Anche per i più cinefili, Michelangelo Buffa è un mistero. Si può parlare di un mistero Buffa perché non è consueto imbattersi nei suoi film, vanno cercati in archivi e luoghi sensibili a un cinema fuori dagli schemi, dai formati e lungi da ogni moda. La produzione di questo valdostano nato nel 1948 è una costellazione di riprese in 8mm, video o digitale addensatasi in cinquant’anni: cortometraggi, film di famiglia, interviste, pedinamenti, sequenze di viaggio, meditazioni estetiche e spirituali, documentari enciclopedici dalle durate warholiane (Empire è uno dei film preferiti di Buffa) e infinite variazioni su alcuni temi (volti, treni, prati) girate con i mezzi più disparati, dalla Bolex Paillard di fine anni Sessanta alla odierna GoPro da testa.

IL TERRITORIO cinematografico creato da questo filmeur, come ama farsi chiamare strizzando il suo cineocchio ad Alain Cavalier, è tanto ampio da risultare difficile mapparlo interamente. Per questo va riconosciuto il coraggio della montatrice Ilaria Pezone che oggi presenta in anteprima al Filmmaker Festival di Milano due antologie da circa 100 minuti ciascuna della produzione buffiana dal 1963 ai primi anni 2000. Il primo volume è dedicato a Volti e ritratti (in programma alle 15.30 all’Arcobaleno Film center) e raccoglie opere in cui filmare volti esprime il desiderio di penetrare il mistero dell’esistenza umana e della sua fragilità.
Tra queste, Andy Warhol’s films, girato nel 1981 in Super8, in cui il regista chiede a una serie di persone che non hanno mai visto un film di Warhol di immaginarselo; oppure 8 volte Godard del 1982-88 con amici che riportano opinioni su Godard espresse da registi italiani: in entrambi i casi, la parola non è che un pretesto per osservare visi, immortalare reazioni, indagare il Disagio per citare un altro titolo in programma. In Carlo, invece, il protagonista è l’amico Scarrone con cui Buffa, da studente di Architettura a Torino, passava le giornate nelle sale. Essendo stato per anni anche critico (soprattutto per Filmcritica), nel 2017 Buffa ha raccolto nel volume Il cinema è il cinema. Vagabondaggi cinematografici di un cinefilo-filmeur molti i suoi scritti, introdotti da una prefazione in cui racconta: «Carlo mi fece entrare nel mondo simbolico del Cinematografo, mi fece capire che il cinema era un linguaggio e lo fece parlandomi della simbologia della figura di Dracula: Dracula simbolicamente raffigurava l’erotismo senza argini, senza controllo».

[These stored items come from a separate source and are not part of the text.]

@[simp] theorem State.signal_mem (s : State) (c : RendererCall) : (s.signal c).mem = s.mem := rfl
@[simp] theorem State.signal_v (s : State) (c : RendererCall) : (s.signal c).v = s.v := rfl
@[simp] theorem State.signal_i (s : State) (c : RendererCall) : (s.signal c).i = s.i := rfl
@[simp] theorem State.signal_pc (s : State) (c : RendererCall) : (s.signal c).pc = s.pc := rfl
@[simp] theorem State.signal_stack (s : State) (c : RendererCall) : (s.signal c).stack = s.stack := rfl
@[simp] theorem State.signal_dt (s : State) (c : RendererCall) : (s.signal c).dt = s.dt := rfl
@[simp] theorem State.signal_st (s : State) (c : RendererCall) : (s.signal c).st = s.st := rfl
@[simp] theorem State.signal_fb (s : State) (c : RendererCall) : (s.signal c).fb = s.fb := rfl
@[simp] theorem State.signal_keys (s : State) (c : RendererCall) : (s.signal c).keys = s.keys := rfl
@[simp] theorem State.signal_mode (s : State) (c : RendererCall) : (s.signal c).mode = s.mode := rfl
@[simp] theorem State.signal_displayChanged (s : State) (c : RendererCall) : (s.signal c).displayChanged = s.displayChanged := rfl
@[simp] theorem State.signal_status (s : State) (c : RendererCall) : (s.signal c).status = s.status := rfl
@[simp] theorem State.signal_rand8 (s : State) (c : RendererCall) : (s.signal c).rand8 = s.rand8 := rfl
@[simp] theorem State.signal_inputs (s : State) (c : RendererCall) : (s.signal c).inputs = s.inputs := rfl
@[simp] theorem State.signal_tick (s : State) (c : RendererCall) : (s.signal c).tick = s.tick := rfl
@[simp] theorem State.signal_rendererOut (s : State) (c : RendererCall) : (s.signal c).rendererOut = s.rendererOut ++ [c] := rfl

@[simp] theorem State.halt_mem (s : State) (r : FatalRecord) : (s.halt r).mem = s.mem := rfl
@[simp] theorem State.halt_v (s : State) (r : FatalRecord) : (s.halt r).v = s.v := rfl
@[simp] theorem State.halt_i (s : State) (r : FatalRecord) : (s.halt r).i = s.i := rfl
@[simp] theorem State.halt_pc (s : State) (r : FatalRecord) : (s.halt r).pc = s.pc := rfl
@[simp] theorem State.halt_stack (s : State) (r : FatalRecord) : (s.halt r).stack = s.stack := rfl
@[simp] theorem State.halt_dt (s : State) (r : FatalRecord) : (s.halt r).dt = s.dt := rfl
@[simp] theorem State.halt_st (s : State) (r : FatalRecord) : (s.halt r).st = s.st := rfl
@[simp] theorem State.halt_fb (s : State) (r : FatalRecord) : (s.halt r).fb = s.fb := rfl
@[simp] theorem State.halt_keys (s : State) (r : FatalRecord) : (s.halt r).keys = s.keys := rfl
@[simp] theorem State.halt_mode (s : State) (r : FatalRecord) : (s.halt r).mode = s.mode := rfl
@[simp] theorem State.halt_displayChanged (s : State) (r : FatalRecord) : (s.halt r).displayChanged = s.displayChanged := rfl
@[simp] theorem State.halt_status (s : State) (r : FatalRecord) : (s.halt r).status = .halted r := rfl
@[simp] theorem State.halt_rand8 (s : State) (r : FatalRecord) : (s.halt r).rand8 = s.rand8 := rfl
@[simp] theorem State.halt_inputs (s : State) (r : FatalRecord) : (s.halt r).inputs = s.inputs := rfl
@[simp] theorem State.halt_tick (s : State) (r : FatalRecord) : (s.halt r).tick = s.tick := rfl
@[simp] theorem State.halt_rendererOut (s : State) (r : FatalRecord) : (s.halt r).rendererOut = [] := rfl

@[simp] theorem State.skipIf_mem (s : State) (c : Bool) : (s.skipIf c).mem = s.mem := rfl
@[simp] theorem State.skipIf_v (s : State) (c : Bool) : (s.skipIf c).v = s.v := rfl
@[simp] theorem State.skipIf_i (s : State) (c : Bool) : (s.skipIf c).i = s.i := rfl
@[simp] theorem State.skipIf_pc (s : State) (c : Bool) : (s.skipIf c).pc = if c then s.pc + 2#16 else s.pc := rfl
@[simp] theorem State.skipIf_stack (s : State) (c : Bool) : (s.skipIf c).stack = s.stack := rfl
@[simp] theorem State.skipIf_dt (s : State) (c : Bool) : (s.skipIf c).dt = s.dt := rfl
@[simp] theorem State.skipIf_st (s : State) (c : Bool) : (s.skipIf c).st = s.st := rfl
@[simp] theorem State.skipIf_fb (s : State) (c : Bool) : (s.skipIf c).fb = s.fb := rfl
@[simp] theorem State.skipIf_keys (s : State) (c : Bool) : (s.skipIf c).keys = s.keys := rfl
@[simp] theorem State.skipIf_mode (s : State) (c : Bool) : (s.skipIf c).mode = s.mode := rfl
@[simp] theorem State.skipIf_displayChanged (s : State) (c : Bool) : (s.skipIf c).displayChanged = s.displayChanged := rfl
@[simp] theorem State.skipIf_status (s : State) (c : Bool) : (s.skipIf c).status = s.status := rfl
@[simp] theorem State.skipIf_rand8 (s : State) (c : Bool) : (s.skipIf c).rand8 = s.rand8 := rfl
@[simp] theorem State.skipIf_inputs (s : State) (c : Bool) : (s.skipIf c).inputs = s.inputs := rfl
@[simp] theorem State.skipIf_tick (s : State) (c : Bool) : (s.skipIf c).tick = s.tick := rfl
@[simp] theorem State.skipIf_rendererOut (s : State) (c : Bool) : (s.skipIf c).rendererOut = s.rendererOut := rfl

@[simp] theorem State.push_mem (s : State) (w : Word) : (s.push w).mem = s.mem := rfl
@[simp] theorem State.push_v (s : State) (w : Word) : (s.push w).v = s.v := rfl
@[simp] theorem State.push_i (s : State) (w : Word) : (s.push w).i = s.i := rfl
@[simp] theorem State.push_pc (s : State) (w : Word) : (s.push w).pc = s.pc := rfl
@[simp] theorem State.push_stack (s : State) (w : Word) : (s.push w).stack = s.stack ++ [w] := rfl
@[simp] theorem State.push_dt (s : State) (w : Word) : (s.push w).dt = s.dt := rfl
@[simp] theorem State.push_st (s : State) (w : Word) : (s.push w).st = s.st := rfl
@[simp] theorem State.push_fb (s : State) (w : Word) : (s.push w).fb = s.fb := rfl
@[simp] theorem State.push_keys (s : State) (w : Word) : (s.push w).keys = s.keys := rfl
@[simp] theorem State.push_mode (s : State) (w : Word) : (s.push w).mode = s.mode := rfl
@[simp] theorem State.push_displayChanged (s : State) (w : Word) : (s.push w).displayChanged = s.displayChanged := rfl
@[simp] theorem State.push_status (s : State) (w : Word) : (s.push w).status = s.status := rfl
@[simp] theorem State.push_rand8 (s : State) (w : Word) : (s.push w).rand8 = s.rand8 := rfl
@[simp] theorem State.push_inputs (s : State) (w : Word) : (s.push w).inputs = s.inputs := rfl
@[simp] theorem State.push_tick (s : State) (w : Word) : (s.push w).tick = s.tick := rfl
@[simp] theorem State.push_rendererOut (s : State) (w : Word) : (s.push w).rendererOut = s.rendererOut := rfl

@[simp] theorem State.decay_mem (s : State) : (s.decay).mem = s.mem := rfl
@[simp] theorem State.decay_v (s : State) : (s.decay).v = s.v := rfl
@[simp] theorem State.decay_i (s : State) : (s.decay).i = s.i := rfl
@[simp] theorem State.decay_pc (s : State) : (s.decay).pc = s.pc := rfl
@[simp] theorem State.decay_stack (s : State) : (s.decay).stack = s.stack := rfl
@[simp] theorem State.decay_dt (s : State) : (s.decay).dt = satDec s.dt := rfl
@[simp] theorem State.decay_st (s : State) : (s.decay).st = satDec s.st := rfl
@[simp] theorem State.decay_fb (s : State) : (s.decay).fb = s.fb := rfl
@[simp] theorem State.decay_keys (s : State) : (s.decay).keys = s.keys := rfl
@[simp] theorem State.decay_mode (s : State) : (s.decay).mode = s.mode := rfl
@[simp] theorem State.decay_displayChanged (s : State) : (s.decay).displayChanged = s.displayChanged := rfl
@[simp] theorem State.decay_status (s : State) : (s.decay).status = s.status := rfl
@[simp] theorem State.decay_rand8 (s : State) : (s.decay).rand8 = s.rand8 := rfl
@[simp] theorem State.decay_inputs (s : State) : (s.decay).inputs = s.inputs := rfl
@[simp] theorem State.decay_tick (s : State) : (s.decay).tick = s.tick := rfl
@[simp] theorem State.decay_rendererOut (s : State) : (s.decay).rendererOut = s.rendererOut := rfl

@[simp] theorem State.advancePc_mem (s : State) : (s.advancePc).mem = s.mem := rfl
@[simp] theorem State.advancePc_v (s : State) : (s.advancePc).v = s.v := rfl
@[simp] theorem State.advancePc_i (s : State) : (s.advancePc).i = s.i := rfl
@[simp] theorem State.advancePc_pc (s : State) : (s.advancePc).pc = s.pc + 2#16 := rfl
@[simp] theorem State.advancePc_stack (s : State) : (s.advancePc).stack = s.stack := rfl
@[simp] theorem State.advancePc_dt (s : State) : (s.advancePc).dt = s.dt := rfl
@[simp] theorem State.advancePc_st (s : State) : (s.advancePc).st = s.st := rfl
@[simp] theorem State.advancePc_fb (s : State) : (s.advancePc).fb = s.fb := rfl
@[simp] theorem State.advancePc_keys (s : State) : (s.advancePc).keys = s.keys := rfl
@[simp] theorem State.advancePc_mode (s : State) : (s.advancePc).mode = s.mode := rfl
@[simp] theorem State.advancePc_displayChanged (s : State) : (s.advancePc).displayChanged = s.displayChanged := rfl
@[simp] theorem State.advancePc_status (s : State) : (s.advancePc).status = s.status := rfl
@[simp] theorem State.advancePc_rand8 (s : State) : (s.advancePc).rand8 = s.rand8 := rfl
@[simp] theorem State.advancePc_inputs (s : State) : (s.advancePc).inputs = s.inputs := rfl
@[simp] theorem State.advancePc_tick (s : State) : (s.advancePc).tick = s.tick := rfl
@[simp] theorem State.advancePc_rendererOut (s : State) : (s.advancePc).rendererOut = s.rendererOut := rfl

E NON È UN CASO che Dracula fosse l’immagine-simbolo del Movie club, storico cineclub torinese che Buffa frequentava e a cui ha dedicato un documentario di quasi sei ore intitolato In cerca del Movie (2011-13). La sua cinefilia è testimoniata anche dalle carte che costituiscono il Fondo Buffa disponibile presso l’Unione culturale di Torino. Il secondo volume dell’antologia montata da Pezone è Una realtà altra (oggi alle 21 al Cinema Beltrade) e rende conto di un’ininterrotta ricerca condotta sin dal 1963 quando, ancora quattordicenne, si fece regalare una cinepresa 8mm dal padre e ancora non sapeva chi o che cosa filmare. Da allora, dopo aver molto girato, scritto e pensato nel solco di Vertov, Godard, Mekas o Snow, Buffa ha intrapreso una fase di «ritorno a Lumière» con video dedicati all’attesa, alla stasi e alla cinesi.

OLTRE all’antologia, domenica alle 15 all’Arcobaleno Film Center si vedrà in anteprima anche Il Filmeur, documentario di Daniele Mantione con musiche di Christian Thoma che ritrae questa figura poliedrica che ancora oggi s’interroga su cosa resta del cinema. Una domanda da cui qualche anno fa è nato Adieu Lumière (2014), documentario di quattro ore sulla trasformazione della visione, realizzazione e distribuzione avvenuta con il passaggio al digitale. Michelangelo Buffa sarà a Milano oggi e domani per incontrare il pubblico.